PubMed 25922183
Referenced in: none
Automatically associated channels: Nav1.1 , Nav1.3 , Nav1.5 , Nav1.7 , Slo1
Title: Chimeric derivatives of functionalized amino acids and α-aminoamides: compounds with anticonvulsant activity in seizure models and inhibitory actions on central, peripheral, and cardiac isoforms of voltage-gated sodium channels.
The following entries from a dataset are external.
-- ==== Sys2Proof/Machine/Dispatch.lean ====
section
/-! DEFINITION. The meaning of every command: one direct call each. -/

namespace Sys2Proof.Machine
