/-- R64, R66, R67, R534, R541, R542: a sense frame is taken, or discarded and counted for its parity or its source; a source without a frame for 3 µs is stale, and reported
after 100 µs; the comparator sets STOP after NEVAL evaluations in a row that are over, each setting counted and logged, and clears it after NEVAL that are under the release
levels; and a write of CEIL_EN 0 clears it but for the THERM latch. -/
def Obligations.SensesAndComparator : Prop :=
  ∀ s : State, s.coreOn = true →
    (∀ (src : BitVec 6) (v : BitVec 16) (par : Bool),
      let n := src.toNat
      let odd := (countOnes src + countOnes v + par.toNat) % 2 = 1
      (odd → ∃ t, exec (.senseFrame src v par) s = .next t ∧ t = { s with regs := t.regs } ∧ OtherRegs s t .drgSnsErr 0 ∧
        t.get Fld.drgSnsErrParity = min 65535 (s.get Fld.drgSnsErrParity + 1) ∧ t.get Fld.drgSnsErrBadsrc = s.get Fld.drgSnsErrBadsrc) ∧
      (¬odd → 34 ≤ n → (n < 40 ∨ 60 ≤ n) → ∃ t, exec (.senseFrame src v par) s = .next t ∧ t = { s with regs := t.regs } ∧ OtherRegs s t .drgSnsErr 0 ∧
        t.get Fld.drgSnsErrBadsrc = min 65535 (s.get Fld.drgSnsErrBadsrc + 1) ∧ t.get Fld.drgSnsErrParity = s.get Fld.drgSnsErrParity) ∧
      (¬odd → (n < 34 ∨ (40 ≤ n ∧ n < 60)) →
        let y : Int := if n < 34 then v.toNat else v.toInt
        ∃ t, exec (.senseFrame src v par) s = .next t ∧ t.sense n = { sum := (s.sense n).sum + y, count := (s.sense n).count + 1, last := some y, at_ := s.now } ∧
          (∀ m, m ≠ n → t.sense m = s.sense m) ∧ t.bit (staleKind n) 0 (n % 32) = false ∧ OtherRegs s t (staleKind n) 0)) ∧
    (∀ n, populated s n = true → (s.sense n).stale = none → (s.sense n).at_ + 3000 ≤ s.now → ∃ t, exec (.sourceStale n) s = .next t ∧
      t.sense n = { s.sense n with stale := some s.now } ∧ t.bit (staleKind n) 0 (n % 32) = true ∧ OtherRegs s t (staleKind n) 0) ∧
    (∀ n t0, (s.sense n).stale = some t0 → (s.sense n).reported = false → t0 + 100000 ≤ s.now → ∃ t e, exec (.staleReport n) s = .next t ∧
      t.flag Fld.drgStsStale = true ∧ t.log = (e :: s.log).take 2048 ∧ e.unit = uDRG ∧ e.code = 0x1012 ∧ (t.sense n).reported = true) ∧
    (s.flag Fld.drgCtlCeilEn = true → s.dg.evalAt + 1000 ≤ s.now → (∀ n ∈ ceilSrcs s, (s.sense n).last.isSome = true) →
      let l := ceilSrcs s
      let of (n : Nat) : Int := ((s.sense n).last).getD 0
      let sum : Int := min 0xFFFFF (((l.filter fun n => decide (n < 34)).map of).foldl (· + ·) 0)
      let iLim : Int := s.get Fld.drgCeilCfgILim
      let tLim : Int := (BitVec.ofNat 16 (s.get Fld.drgCeilCfg2TLim)).toInt
      let neval := max 1 (min 8 (s.get Fld.drgCeilCfgNeval))
      let stale := ∃ n ∈ l, (s.sense n).stale.isSome = true
      (stale ∨ iLim < sum ∨ (∃ n ∈ l, 40 ≤ n ∧ tLim < of n) → ∃ t, exec .ceilingEvaluation s = .next t ∧ t.dg.above = s.dg.above + 1 ∧ t.dg.below = 0 ∧ t.dg.evalAt = s.now ∧
        (neval ≤ s.dg.above + 1 → t.flag Fld.drgStsStop = true ∧ (s.flag Fld.drgStsStop = false →
          t.get Fld.drgStsStops = min 65535 (s.get Fld.drgStsStops + 1) ∧ ∃ e, t.log = (e :: s.log).take 2048 ∧ e.unit = uDRG ∧ e.code = 0x1013)) ∧
        (s.dg.above + 1 < neval → t.dg.stop = s.dg.stop)) ∧
      (¬stale → sum ≤ iLim - 8 * (s.get Fld.drgCeilCfgIHyst : Int) → (∀ n ∈ l, 40 ≤ n → of n ≤ tLim - (s.get Fld.drgCeilCfg2THyst : Int)) →
        ∃ t, exec .ceilingEvaluation s = .next t ∧ t.dg.below = s.dg.below + 1 ∧ t.dg.above = 0 ∧
        (neval ≤ s.dg.below + 1 → t.flag Fld.drgStsStop = s.flag Fld.trpStsTherm))) ∧
    (∀ (r : Req) (w : Word), Steady s → Written s r .drgCtl 0 w →
      (Fld.drgCtlCeilEn.get w = 0 → ∃ t, exec (.ceilEnWrite r w) s = .next t ∧ t.flag Fld.drgCtlCeilEn = false ∧ t.dg.stop = false ∧ t.flag Fld.drgStsStop = s.flag Fld.trpStsTherm) ∧
      (Fld.drgCtlCeilEn.get w = 1 → s.flag Fld.drgCtlCeilEn = false → ∃ t, exec (.ceilEnWrite r w) s = .next t ∧ t.flag Fld.drgCtlCeilEn = true ∧ t.dg.stop = s.dg.stop ∧
        t.dg.above = 0 ∧ t.dg.below = 0 ∧ OtherRegs s t .drgCtl 0 ∧ t.resps = okSent s r))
Authors: Robert Torregrosa, Xiao-Fang Yang, Erik T Dustrude, Theodore R Cummins, Rajesh Khanna, Harold Kohn
Journal, date & volume: Bioorg. Med. Chem., 2015 Jul 1 , 23, 3655-66
PubMed link: http://www.ncbi.nlm.nih.gov/pubmed/25922183
Abstract
Six novel 3″-substituted (R)-N-(phenoxybenzyl) 2-N-acetamido-3-methoxypropionamides were prepared and then assessed using whole-cell, patch-clamp electrophysiology for their anticonvulsant activities in animal seizure models and for their sodium channel activities. We found compounds with various substituents at the terminal aromatic ring that had excellent anticonvulsant activity. Of these compounds, (R)-N-4'-((3″-chloro)phenoxy)benzyl 2-N-acetamido-3-methoxypropionamide ((R)-5) and (R)-N-4'-((3″-trifluoromethoxy)phenoxy)benzyl 2-N-acetamido-3-methoxypropionamide ((R)-9) exhibited high protective indices (PI=TD50/ED50) comparable with many antiseizure drugs when tested in the maximal electroshock seizure test to mice (intraperitoneally) and rats (intraperitoneally, orally). Most compounds potently transitioned sodium channels to the slow-inactivated state when evaluated in rat embryonic cortical neurons. Treating HEK293 recombinant cells that expressed hNaV1.1, rNaV1.3, hNaV1.5, or hNaV1.7 with (R)-9 recapitulated the high levels of sodium channel slow inactivation.